• Exercise details:
Please start at the first line of the records beneath and quote each line exactly, ending with the line containing "(R84, R317) -/".

• Collected data entries:
-- ==== Sys2Proof/Machine/Preempt.lean ====
section
/-!
DEFINITION. Pre-emption (R93, R317 to R320, R432): the choice of a victim and of a kind, notice, SAVE, FLUSH and the checked flush;
and the schedule of tenants with its overrun debt and watchdog (R321, R322).
-/

namespace Sys2Proof
namespace Machine

/-! ## Victims and kinds (R84, R317) -/

/-- The resident blocks that a pre-emption of a block takes: its gang's, or itself. -/
def State.unitOf (s : State) (b : Nat) : List Nat :=
  let B := s.block b
  let R := s.recOf b
  if R.gangLevel.isSome then
    (s.blocksIn B.launch .resident).filter fun c => (s.block c).index / max R.gangSize 1 == B.index / max R.gangSize 1
  else [b]

/-- The context subtree of a block is exposed (R219). -/
def State.blockExposed (s : State) (b : Nat) : Bool := s.blockCtx b != 0 && s.subtreeExposed (s.blockCtx b)

/-- A unit may be pre-empted: none of its blocks is being pre-empted, and none of a checked launch is exposed (R432). -/
def State.takeable (s : State) (b : Nat) : Bool :=
  (s.unitOf b).all fun c => (s.block c).chosen == 0 && !(s.block c).going && !(s.paired c && s.blockExposed c)

/-- The block of a launch that a pre-emption takes first: the one with the highest index. -/
def State.victimIn (s : State) (l : Nat) : Option Nat := ((s.blocksIn l .resident).filter s.takeable).getLast?

/-- The victim that makes room for a launch: it is of the least urgent launch behind it in rank (R84). -/
def State.victimFor (s : State) (l : Nat) (ok : Launch → Bool) : Option Nat :=
  let L := s.launch l
  let behind := (s.launches.filter fun p => p.1 != l && p.2.part == L.part && p.2.state == .ready && !p.2.ending &&
    lexLess L.rank p.2.rank && ok p.2 && (s.victimIn p.1).isSome).foldl (fun r p => rankInsert p r) []
  (behind.getLast?).bind fun p => s.victimIn p.1

/-- A block is eligible for FLUSH (R317), but for its gang. -/
def State.flushable (s : State) (b : Nat) : Bool :=
  (s.recOf b).idem && s.blockCtx b != 0 && !s.blockExposed b &&
    (s.coresOf b).all fun c => (s.bside b c).mloops.all fun m => m.state != .running

/-- Cycles that a block has been resident. -/
def State.residentCycles (s : State) (b : Nat) : Nat := (s.block b).ran + (s.clk (s.block b).core - (s.block b).dispatchedAt)

/-- The kind of a pre-emption (Table 13-2, R432): 1 DRAIN, 2 SAVE, 3 FLUSH or the checked flush. -/
def State.kindFor (s : State) (b : Nat) : Nat :=
  let R := s.recOf b
  let flush := if (s.unitOf b).all s.flushable then 3 else 2
  let drains := R.progress != 0 && decide (R.progress < s.residentCycles b + (s.partRegs (s.partOf b)).drainth)
  if s.paired b then 3
  else match R.pref with
    | 1 => 1
    | 2 => 2
    | 3 => flush
    | _ => if drains then 1 else flush

/-! ## Notice (R318) -/

/-- Notice to a block that enables PREEMPT-NOTICE: the cause is posted to every group. -/
def State.giveNotice (s : State) (b : Nat) : State :=
  let B := s.block b
  if s.enabled b B.core cPreemptNotice then
    let s1 := s.modBlock b fun B => { B with notice := true, noticeAt := s.clk B.core }
    (s1.blockGroups b).foldl (fun s g => s.postCause g cPreemptNotice) s1
  else s

/-- A unit is chosen for a kind of pre-emption; a SAVE or FLUSH gives notice first. -/
def State.choose (s : State) (b kind : Nat) : State :=
  (s.unitOf b).foldl (fun s c =>
    let s1 := s.modBlock c fun B => { B with chosen := kind, chosenAt := s.clk B.core }
    if kind = 1 then s1 else s1.giveNotice c) s

/-- The group waits where a notice counts it (R318): at PSAFE, or in a wait of R101. -/
def Group.quiet (G : Group) : Bool := match G.wait with
  | some (.psafe _ _) => true
  | some w => w.slotless
  | none => false

/-- Every group of a block is quiet, and it has no thread in a bin. -/
def State.blockQuiet (s : State) (b : Nat) : Bool :=
  (s.groups.all fun p => p.2.block != b || p.2.quiet) && s.bins.all fun p => p.2.block != b

/-- A block is not owed any more time by a notice; `late` says that the notice window's end counts. -/
def State.noticeOver (s : State) (late : Bool) (b : Nat) : Bool :=
  !(s.block b).notice || s.blockQuiet b || (late && s.noticeLeft b == 0)

/-- The pre-emption of a unit chosen for a SAVE or FLUSH may begin. A SAVE needs room in the save area (R319). -/
def State.mayBegin (s : State) (late : Bool) (b : Nat) : Bool :=
  let bs := s.unitOf b
  bs.head? == some b && s.awake b && !(s.block b).going && decide (2 ≤ (s.block b).chosen) && bs.all (s.noticeOver late) &&
    ((s.block b).chosen != 2 || s.areaFits bs)

/-- Issue stops in a unit (R319, R320). -/
def State.halt (s : State) (b : Nat) : State :=
  (s.unitOf b).foldl (fun s c => s.modBlock c fun B => { B with going := true }) s

/-- NOTICE_WINDOW_EXPIRY (R318). -/
def execNoticeWindowExpiry (b : Nat) (s : State) : Host.Outcome State Fault Refusal :=
  event s (s.mayBegin true b && (s.block b).notice && !s.mayBegin false b) fun s => s.halt b

/-! ## The reasons for a pre-emption -/

/-- A ready launch has found no room for some time (Pre-emption, before R317). -/
def State.starved (s : State) (l time : Nat) : Bool :=
  let L := s.launch l
  L.state == .ready && !L.ending && decide (L.noRoomSince + time ≤ s.now) && (match s.nextOffer l with
    | some o => (s.planOffer l o).isNone
    | none => false)

/-- A victim is chosen, and the launch begins to wait anew. -/
def State.preemptFor (s : State) (l : Nat) (ok : Launch → Bool) : State :=
  match s.victimFor l ok with
  | some b => (s.choose b (s.kindFor b)).modLaunch l fun L => { L with noRoomSince := s.now }
  | none => s

/-- PREEMPT_DEADLINE_TIMEOUT (Pre-emption): a launch with a deadline class has found no room for 10 µs. -/
def execPreemptDeadlineTimeout (l : Nat) (s : State) : Host.Outcome State Fault Refusal :=
  let ok (_ : Launch) : Bool := true
  event s ((s.launch l).lrec.deadline != 0 && s.starved l (10 * Config.us) && (s.victimFor l ok).isSome)
    fun s => s.preemptFor l ok

/-- PREEMPT_TIER_TIMEOUT (Pre-emption): a launch of a more urgent tier has found no room for 100 µs. -/
def execPreemptTierTimeout (l : Nat) (s : State) : Host.Outcome State Fault Refusal :=
  let ok (V : Launch) : Bool := decide ((s.launch l).lrec.tier < V.lrec.tier)
  event s (s.starved l (100 * Config.us) && (s.victimFor l ok).isSome) fun s => s.preemptFor l ok

/-- DRAIN_TIMEOUT (R317): a draining block that has not exited after 4 x DRAINTH cycles is saved. -/
def execDrainTimeout (b : Nat) (s : State) : Host.Outcome State Fault Refusal :=
  let B := s.block b
  event s (s.awake b && B.chosen == 1 && (s.unitOf b).head? == some b &&
      decide (B.chosenAt + 4 * (s.partRegs (s.partOf b)).drainth ≤ s.clk B.core)) fun s =>
    s.choose b (if s.paired b then 3 else 2)

/-- A group waits at a returning atomic for its block to become the head (R244): a live one of its threads waits for that, and the next word
of the group is not ready. -/
def State.waitsAtHead (s : State) (G : Group) : Bool :=
  let R := s.recOf G.block
  (s.opLog.any fun p => (p.2.lanes.any fun l => G.lanes.contains l.thread) && s.atHead p.2) &&
    (match (s.fetchPa (clusterOf G.core) R.tenant R.world G.pc).1 with
      | .ok pa => !s.ready G (decode (s.fetchWord pa))
      | .error _ => false)

/-- A running block qualifies for an exchange (R93): its groups with threads that have not exited wait in WAITV, BARW or EVWAIT, or wait
to become the head, which is in WAITV (R244, R257). -/
def State.qualifies (s : State) (b : Nat) : Bool :=
  let free (c : Nat) : Bool := decide ((s.block c).chosen ≤ 1) && !(s.block c).going && !(s.paired c && s.blockExposed c)
  (s.unitOf b).all free && (s.bins.all fun p => p.2.block != b) &&
    s.groups.all fun p => p.2.block != b || p.2.lanes.isEmpty || match p.2.wait with
      | some (.waitv _) | some (.barw _) | some (.evwait ..) | some (.ordhead _) => true
      | some _ => false
      | none => s.waitsAtHead p.2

• Answer space:
-- ==== Sys2Proof/Machine/Preempt.lean ====
section
/-!
DEFINITION. Pre-emption (R93, R317 to R320, R432): the choice of a victim and of a kind, notice, SAVE, FLUSH and the checked flush;
and the schedule of tenants with its overrun debt and watchdog (R321, R322).
-/

namespace Sys2Proof
namespace Machine

/-! ## Victims and kinds (R84, R317) -/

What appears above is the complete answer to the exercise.